Sunday, Apr 04, 2010 at 17:56
Woolton,

any MPPT will generate some electromagnetic radiation, but this depends on a couple of things:

first, the amps in and out of the controller. Because your panel is small, the currents carrying the high frequency energy are also relatively small.
Secondly, if your controller has been c-ticked chances are the interference will be minimal because the manufacturer would have added filtering circuits.

If you do get disturbing interference, put the controller into on/off regulation mode which will stop any interference.

BTW, for such a small panel, the added complexity and money of a MPPT isn't really worth it because the gains aren't there to justify this.
It's probably more feasible buying a little larger a panel and have a simple on/off, or PWM regulator.

Best regards, Peter
AnswerID: 411644

Reply By: greybeard - Sunday, Apr 04, 2010 at 23:16

Sunday, Apr 04, 2010 at 23:16
If you have the specifications for the solar panel and the effiency of the MPPT charger you can do your own maths to work out what you may and may not gain by replacing the common switching regulator woth an mppt.
for the example i've chosen a BP380 panel panel spec here and a mppt12-1 mppt spec

I've derated the typical mptt effiency from the manufacturer from 97% to 95% to allow for real life.

I'm also using 14.5V as the charging voltage ( because it fits with the mppt spec and this isn't a discussion about charging voltage ).

Panel max pwr = 80W
Voc = 22.1V
Isc = 4.8A
Vmaxpwr = 17.6V
Imaxpwr = 4.55A

Battery charge Voltage = 14.5V
MPPT effiency = 95%
You need to understand the difference between a switching regulator and an MPPT.
Basically a switching regulator will connect then disconnect the power source to the load to maintain an average output voltage for a series regulator.
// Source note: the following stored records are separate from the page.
theorem checkField_of_policy (hsize : 1 ≤ f.size) (hfits : f.offset + f.size ≤ 8) (hm : f.mirror = true)
    (ha : f.access ≠ .readOnly) : checkField g f = .error (.ce12FieldPolicy g.name f.name) := by
  rw [checkField, if_neg (by omega), if_pos ⟨hm, ha⟩]

theorem checkField_of_reset (hsize : 1 ≤ f.size) (hfits : f.offset + f.size ≤ 8)
    (hpolicy : f.mirror = true → f.access = .readOnly)
    (hreset : 2 ^ f.size ≤ f.reset ∨ (f.mirror = true ∧ f.reset ≠ 0)) :
    checkField g f = .error (.ce13ResetValue g.name f.name) := by
  rw [checkField, if_neg (by omega), if_neg fun h => h.2 (hpolicy h.1), if_pos hreset]

end

section
variable {b : Bank} {a : Addr} {g : Register} (hopen : b.finalized = false) (hname : g.name ≠ "")
  (hfree : ∀ r ∈ b.registers, r.address ≠ a ∧ r.name ≠ g.name)
include hopen hname hfree

theorem addRegister_of_width (h : g.width ≠ 8) : addRegister b a g = .error (.ce7MultiWord g.name) := by
  rw [addRegister_of_free hopen hname hfree, if_pos h]

/-- The first field that fails a check decides the error of ADD (60_exceptions R266). -/
theorem addRegister_of_field {pre post : List Field} {f : Field} {e : ConfigError} (hw : g.width = 8)
    (hfields : g.fields = pre ++ f :: post) (hpre : ∀ h ∈ pre, FieldOk h) (hf : checkField g f = .error e) :
    addRegister b a g = .error e := by
  rw [addRegister_of_free hopen hname hfree, if_neg (not_not.2 hw), hfields, checkFields_error g pre post f e hpre hf]
  rfl

/-- With a width and fields that are accepted, the check of the fields' bits decides. -/
theorem addRegister_of_fieldsOk (hw : g.width = 8) (hfields : ∀ f ∈ g.fields, FieldOk f) :
    addRegister b a g = (checkApart g g.fields).bind fun _ =>
      .ok { b with registers := b.registers ++ [{ g with address := a }] } := by
  rw [addRegister_of_free hopen hname hfree, if_neg (not_not.2 hw), (checkFields_ok g g.fields).2 hfields]
  rfl

end

/-- Two fields in different places of a list of accepted fields share no bit exactly where CE6 leaves the list. -/
theorem pairwise_fieldsApart_iff {fs : List Field} (hok : ∀ f ∈ fs, FieldOk f) :
    fs.Pairwise FieldsApart ↔
      ∀ (i j : Nat) (f h : Field), i < j → fs[i]? = some f → fs[j]? = some h → ∀ n : Nat,
        ¬ ((f.offset ≤ n ∧ n < f.offset + f.size) ∧ (h.offset ≤ n ∧ n < h.offset + h.size)) := by
  rw [List.pairwise_iff_getElem]
  constructor
  · intro hapart i j f h hij hi hj n hn
    obtain ⟨hilt, rfl⟩ := List.getElem?_eq_some_iff.1 hi
    obtain ⟨hjlt, rfl⟩ := List.getElem?_eq_some_iff.1 hj
    exact (shares_bit_iff _ _ (hok _ (List.getElem_mem hilt)) (hok _ (List.getElem_mem hjlt))).1 ⟨n, hn⟩
      (hapart i j hilt hjlt hij)
  · intro hbits i j hi hj hij
    by_contra hmeet
    obtain ⟨n, hn⟩ := (shares_bit_iff _ _ (hok _ (List.getElem_mem hi)) (hok _ (List.getElem_mem hj))).2 hmeet
    exact hbits i j _ _ hij (List.getElem?_eq_getElem hi) (List.getElem?_eq_getElem hj) n hn

/-- FINALIZE accepts a bank without a wider register (43_register_bank R186, log 18). -/
theorem finalizeBank_of_fits {b : Bank} (h : ∀ g ∈ b.registers, g.width ≤ 8) :
    finalizeBank b = .ok { b with finalized := true } := by
  have hnone : (b.registers.find? fun g => decide (8 < g.width)) = none := by
    simpa [List.find?_eq_none] using h
  simp only [finalizeBank, hnone]

/-- FINALIZE names a wider register where there is one. -/
theorem finalizeBank_of_wide {b : Bank} (h : ∃ g ∈ b.registers, 8 < g.width) :
    ∃ g ∈ b.registers, 8 < g.width ∧ finalizeBank b = .error (.ce7MultiWord g.name) := by
  cases hf : b.registers.find? fun g => decide (8 < g.width) with
  | none =>
    obtain ⟨g, hg, hw⟩ := h
    exact absurd (decide_eq_true hw) (List.find?_eq_none.1 hf g hg)
  | some g =>
    obtain ⟨hg, hw⟩ := mem_and_of_find? hf
    exact ⟨g, hg, hw, by simp only [finalizeBank, hf]⟩

/-- Settles O59: the width, the first failing field and the first pair of fields that meet decide in this order. -/
theorem addRaisesTheFirstFailingCheck : Obligations.AddRaisesTheFirstFailingCheck := by
  unfold Obligations.AddRaisesTheFirstFailingCheck
  refine ⟨fun b a g hfin => if_pos hfin, fun b a g hopen hname hfree =>
    ⟨addRegister_of_width hopen hname hfree, fun pre post f hw hfields hpre => ?fields, fun hw hok => ⟨?apart, ?meet⟩⟩,
    fun b => ⟨finalizeBank_of_fits, finalizeBank_of_wide⟩⟩
  case fields =>
    have raises {e : ConfigError} (hf : checkField g f = .error e) : addRegister b a g = .error e :=
      addRegister_of_field hopen hname hfree hw hfields hpre hf
    exact ⟨fun hrange => raises (checkField_of_range g (by omega)),
      fun hsize hfits hm ha => raises (checkField_of_policy g hsize hfits hm ha),
      fun hsize hfits hpolicy hreset => raises (checkField_of_reset g hsize hfits hpolicy hreset)⟩
  case apart =>
    intro hbits
    rw [addRegister_of_fieldsOk hopen hname hfree hw hok,
      (checkApart_ok g g.fields).2 ((pairwise_fieldsApart_iff hok).2 hbits)]
    rfl
  case meet =>
    rintro ⟨i, j, f, h, n, hij, hi, hj, hf, hh⟩
    have hmeet : ¬ g.fields.Pairwise FieldsApart := fun hapart =>
      (pairwise_fieldsApart_iff hok).1 hapart i j f h hij hi hj n ⟨hf, hh⟩
    obtain ⟨i, j, f, h, hij, hi, hj, hne, herr⟩ := checkApart_error g g.fields hmeet
    obtain ⟨n, hf, hh⟩ :=
      (shares_bit_iff f h (hok f (List.mem_of_getElem? hi)) (hok h (List.mem_of_getElem? hj))).2 hne
    refine ⟨i, j, f, h, n, hij, hi, hj, hf, hh, ?_⟩
    rw [addRegister_of_fieldsOk hopen hname hfree hw hok, herr]
    rfl

/-! The block size and the image -/

/-- A number is its own power of two exactly if it is one. -/
theorem two_pow_log2_eq_iff (x : Nat) : 2 ^ Nat.log2 x = x ↔ ∃ k, x = 2 ^ k := by
  constructor
  · exact fun h => ⟨_, h.symm⟩
  · rintro ⟨k, rfl⟩
    rw [Nat.log2_two_pow]

/-- CE10's condition as 60_exceptions R260 writes it. -/
theorem blockSizeOk_iff (c : Cfg) : BlockSizeOk c ↔ ∃ k, k ≤ 16 ∧ c.blockSize = 2 ^ k := by
  unfold BlockSizeOk
  rw [two_pow_log2_eq_iff]
  constructor
  · rintro ⟨⟨k, hk⟩, hle⟩
    exact ⟨k, (Nat.pow_le_pow_iff_right (by decide : 1 < 2)).1 (hk ▸ hle), hk⟩
  · rintro ⟨k, hle, hk⟩
    exact ⟨⟨k, hk⟩, hk ▸ Nat.pow_le_pow_right (by decide) hle⟩
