-- ==== Sys2Proof/Safety.lean ====
section
/-! DEFINITION. What a run is judged by: the invariant of the machine, and when a run is safe (rules R22, R27, R54, R161,
R170). -/

namespace Sys2Proof.Machine

/-- The label table is in its canonical form: rising labels below LABMAX, no slot of 0 (R33). -/
def tableWf (labMax : Nat) (t : List (Nat × Int)) : Prop :=
  t.Pairwise (fun x y => x.1 < y.1) ∧ ∀ x ∈ t, x.2 ≠ 0 ∧ x.1 < labMax

/-- What holds of the engine at every step (R32, R112, R120). -/
structure EngineInv (p : Params) (e : Engine) : Prop where
  image_wf : e.image.wf
  image_within : e.image.within p.memSize
  cursor_ge : 401 ≤ e.cursor
  cursor_le : e.cursor ≤ p.memSize
  table_wf : tableWf p.labMax e.table
  walk_label : ∀ w, e.walk = some w → w.label < p.labMax

/-- What holds of the machine at every step: legal parameters, memory in canonical form inside [0, MEMSIZE), `pc` in the 17
signed bits of R22, no more completed instructions than BUDGET (R161), and an engine that holds nothing outside an assembly
run (R32). -/
structure Inv (s : State) : Prop where
  params_valid : s.params.Valid
  mem_wf : s.mem.wf
  mem_within : s.mem.within s.params.memSize
  pc_ge : -65536 ≤ s.pc
  pc_le : s.pc ≤ 65534
  steps_le : s.steps ≤ s.params.budget
  engine : EngineInv s.params s.engine
  engine_discarded : s.phase ≠ .assembling → s.engine = Engine.blank

/-- The run has ended: it reports success or a fault (R170). -/
def State.ended (s : State) : Prop := s.phase = .loaded ∧ (s.faultReg.isSome ∨ s.running = false)

/-- The run has not faulted: its fault register is empty (R26). -/
def State.faultFree (s : State) : Prop := s.faultReg = none

end Sys2Proof.Machine
end

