-- ==== Sys2Proof/Certificates/Slice0/Obligations.lean ====
section
/-! DEFINITION. The statements for the provers. The vocabulary first: how the rules name an operand, an argument, a system
call, a packed string, a format and the bytes a store leaves alone. -/

namespace Sys2Proof.Machine

/-- The base of an operand plus `sp` when P = 1 (R83, stages 1 and 2). -/
def SumOf (o : Operand) (s : State) : Int :=
  (match o.base with
    | .inline n => (n.toNat : Int)
    | .dataWord v => v.toInt) + if o.frameRel then s.sp.toInt else 0

/-- `d` is the resolved operand of `o` (R83, R84). -/
def ResolvesTo (o : Operand) (s : State) (d : Int) : Prop :=
  (o.indirect = false ∧ d = SumOf o s) ∨
    (o.indirect = true ∧ s.inBounds (SumOf o s) ∧ d = (readWord s.mem (SumOf o s).toNat).toInt)

/-- The I flag of `o` reads outside memory, at `addr` (R167). -/
def OperandFaultsAt (o : Operand) (s : State) (addr : Int) : Prop :=
  o.indirect = true ∧ addr = SumOf o s ∧ ¬ s.inBounds addr

/-- The state with the fault `c` recorded for the instruction at `pc`, and nothing else changed (R305). -/
def Faulted (s : State) (c : FaultCause) : State := { s with faultReg := some ⟨c, some s.pc⟩ }

/-- Every lane of memory outside the given word addresses reads in `t` as it reads in `s`. -/
def SameBytesBut (addrs : List Int) (s t : State) : Prop :=
  ∀ key : Nat, ((key / 2 : Nat) : Int) ∉ addrs → readByte t.mem key = readByte s.mem key

/-- Call with operand `o` is the system call `n` with frame address `frame` (R200, R201, R284). -/
def CallsSystem (o : Operand) (s : State) (n : SysName) (frame : Int) : Prop :=
  s.params.Valid ∧ s.a = s.params.sysNums.num n ∧ ∃ d, ResolvesTo o s d ∧ frame = d + s.sp.toInt

/-- The Word at an exact address (R12). -/
def wordAt (s : State) (addr : Int) : Word := readWord s.mem addr.toNat

/-- `arg_i` of the system call with frame address `frame` (R261). -/
def argAt (s : State) (frame : Int) (i : Nat) : Word := wordAt s (frame + 2 + i)

/-- The arguments `arg_0 .. arg_{n-1}` are in bounds (R261). -/
def ArgsReadable (s : State) (frame : Int) (n : Nat) : Prop := ∀ i < n, s.inBounds (frame + 2 + i)

/-- `arg_i` is the first argument outside memory, the arguments being read in increasing order (R261). -/
def FirstBadArgument (s : State) (frame : Int) (i : Nat) : Prop :=
  ArgsReadable s frame i ∧ ¬ s.inBounds (frame + 2 + i)

/-- The word address of byte offset `off` from `addr` (R56). -/
def byteWord (addr off : Int) : Int := addr + off / 2

/-- Byte `off` from `addr`: lane 0 is bits 7:0 of its Word, lane 1 bits 15:8 (R56, R57). -/
def byteAt (s : State) (addr off : Int) : Byte :=
  BitVec.ofNat 8 ((wordAt s (byteWord addr off)).toNat / 256 ^ (off % 2).toNat)

/-- The length of the packed string at `addr`, its byte 0 (R270). -/
def lengthAt (s : State) (addr : Int) : Nat := (byteAt s addr 0).toNat

/-- The text of the packed string at `addr`, its bytes 1..len (R270). -/
def textAt (s : State) (addr : Int) : List Byte :=
  (List.range (lengthAt s addr)).map fun i => byteAt s addr (i + 1 : Nat)

/-- The bytes 0..len of the packed string at `addr` are in memory. -/
def StringReadable (s : State) (addr : Int) : Prop :=
  ∀ i : Nat, i ≤ lengthAt s addr → s.inBounds (byteWord addr i)

/-- `bad` is the first word outside memory that reading the packed string at `addr` meets. -/
def StringFaultsAt (s : State) (addr bad : Int) : Prop :=
  ∃ i : Nat, i ≤ lengthAt s addr ∧ (∀ j < i, s.inBounds (byteWord addr (j : Nat))) ∧ bad = byteWord addr i ∧
    ¬ s.inBounds bad

/-- The ASCII code of a digit below 16, upper case (R273, R282). -/
def digitCode (d : Nat) : Byte := BitVec.ofNat 8 (if d < 10 then 48 + d else 55 + d)

/-- Bytes `i` and `i + 1` of the format at `f` of length `len` are in memory, and are `%` and `x` (R275). -/
def SpecifierAt (s : State) (f : Int) (len i : Nat) (x : Byte) : Prop :=
  i + 1 ≤ len ∧ s.inBounds (byteWord f i) ∧ byteAt s f i = 37 ∧
    s.inBounds (byteWord f (i + 1 : Nat)) ∧ byteAt s f (i + 1 : Nat) = x

/-- The field width that the byte after `%I` gives (R275). -/
def widthOf (wc : Byte) : Nat := if 48 ≤ wc.toNat ∧ wc.toNat ≤ 57 then wc.toNat - 48 else 0

/-- One round of the loop of R275 that completes: at byte `i` with `arg_k` the next argument it outputs the bytes, and the
next round is at the byte and the argument given last. -/
inductive FormatRound (s : State) (frame f : Int) (len : Nat) : Nat → Nat → List Byte → Nat → Nat → Prop
  /-- A byte that is no `%` is output. -/
  | plain (i k : Nat) : s.inBounds (byteWord f i) → byteAt s f i ≠ 37 →
      FormatRound s frame f len i k [byteAt s f i] (i + 1) k
  /-- A final `%` writes nothing. -/
  | finalPercent (i k : Nat) : s.inBounds (byteWord f i) → byteAt s f i = 37 → len < i + 1 →
      FormatRound s frame f len i k [] (i + 1) k
  /-- `%S`. -/
  | string (i k : Nat) : SpecifierAt s f len i 83 → s.inBounds (frame + 2 + k) →
      StringReadable s (argAt s frame k).toInt →
      FormatRound s frame f len i k (textAt s (argAt s frame k).toInt) (i + 2) (k + 1)
  /-- `%N`. -/
  | number (i k : Nat) : SpecifierAt s f len i 78 → s.inBounds (frame + 2 + k) →
      FormatRound s frame f len i k (decBytes (argAt s frame k)) (i + 2) (k + 1)
  /-- `%C`. -/
  | char (i k : Nat) : SpecifierAt s f len i 67 → s.inBounds (frame + 2 + k) →
      FormatRound s frame f len i k [BitVec.ofInt 8 ((argAt s frame k).toInt % 256)] (i + 2) (k + 1)
  /-- `%I` and its width byte. -/
  | padded (i k : Nat) : SpecifierAt s f len i 73 → i + 2 ≤ len → s.inBounds (byteWord f (i + 2 : Nat)) →
      s.inBounds (frame + 2 + k) →
      FormatRound s frame f len i k
        (List.replicate (widthOf (byteAt s f (i + 2 : Nat)) - (decBytes (argAt s frame k)).length) 32 ++
          decBytes (argAt s frame k)) (i + 3) (k + 1)
  /-- `%I` at the end of the format has the width 0. -/
  | paddedAtEnd (i k : Nat) : SpecifierAt s f len i 73 → len < i + 2 → s.inBounds (frame + 2 + k) →
      FormatRound s frame f len i k (decBytes (argAt s frame k)) (i + 2) (k + 1)
  /-- Any other byte after `%` is output. -/
  | other (i k : Nat) (x : Byte) : SpecifierAt s f len i x → x ∉ [83, 78, 67, 73] →
      FormatRound s frame f len i k [x] (i + 2) k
Or for a shunt regulator, it will switch a short circuit on and off across the power source. To prevent the load being shorted out it is typically isolated by an electronic device that only allows current to flow from the source to the load.
In this case the solar panel is the power source and the battery is our load.

What this means is that for a switching regulator the maximum current we can possibly get from the solar panel is Isc ( 4.8A ).
At 14.5V ( the load voltage ) and 4.8A we get ( P = V * I ) 69.6W, not 80W.
We've lost some power during the period that the panel isn't connected to the load.
A MPPT uses some electronic smarts to adjust the load on the solar panel to try and maintain it at it's maximum power point to extract the maximum amount of power from the panel as it can.
The circuitry of the mppt transers power by adjusting both the voltage and the current as it passes through the regulator. There is a lot of information available on the web if you are interested in the theory of how an mppt works.
Bottom line is with an mppt we operate the panel at it's max power point and have the full 80W going into the mppt. The mppt effiency ( power transfer ratio ) is 95% so we get 95% of our 80W at the output ( 76W ). A gain of 6.4W or just over 9% increase in power.
With our power law ( P = V * I ) we have 76W = 14.5V * 5.25A available to charge our battery.
Note the increase in current, greater than both the max pwr current and the Isc.
At lower illumination levels you will get a greater increase in power output with the mppt than a switching regulator. You'll need to get some solar panel data to see this.
Most manufacturers of mppt's seem to specify an effiency gain over a std regulator over a period somewhere around 25-30%, in the fine print they suggest that ~20% is average. My feeling, not backed up by any real data, is that i'd expect 10% and any more is a bonus. ymmv
Is it worth getting a mppt instead of another panel? With the theory above, the price of a solar panel and the price of a mppt you can determine this yourself.
AnswerID: 411665

Follow Up By: Maîneÿ . . .- Monday, Apr 05, 2010 at 01:39

Monday, Apr 05, 2010 at 01:39
That is a lot of assumptions

Typical 80 Watt panel has an operating voltage of ~17.6 volts, delivers 4.55 amps
( Volts x Amps = Watts - 17.6 x 4.55 = ~80 )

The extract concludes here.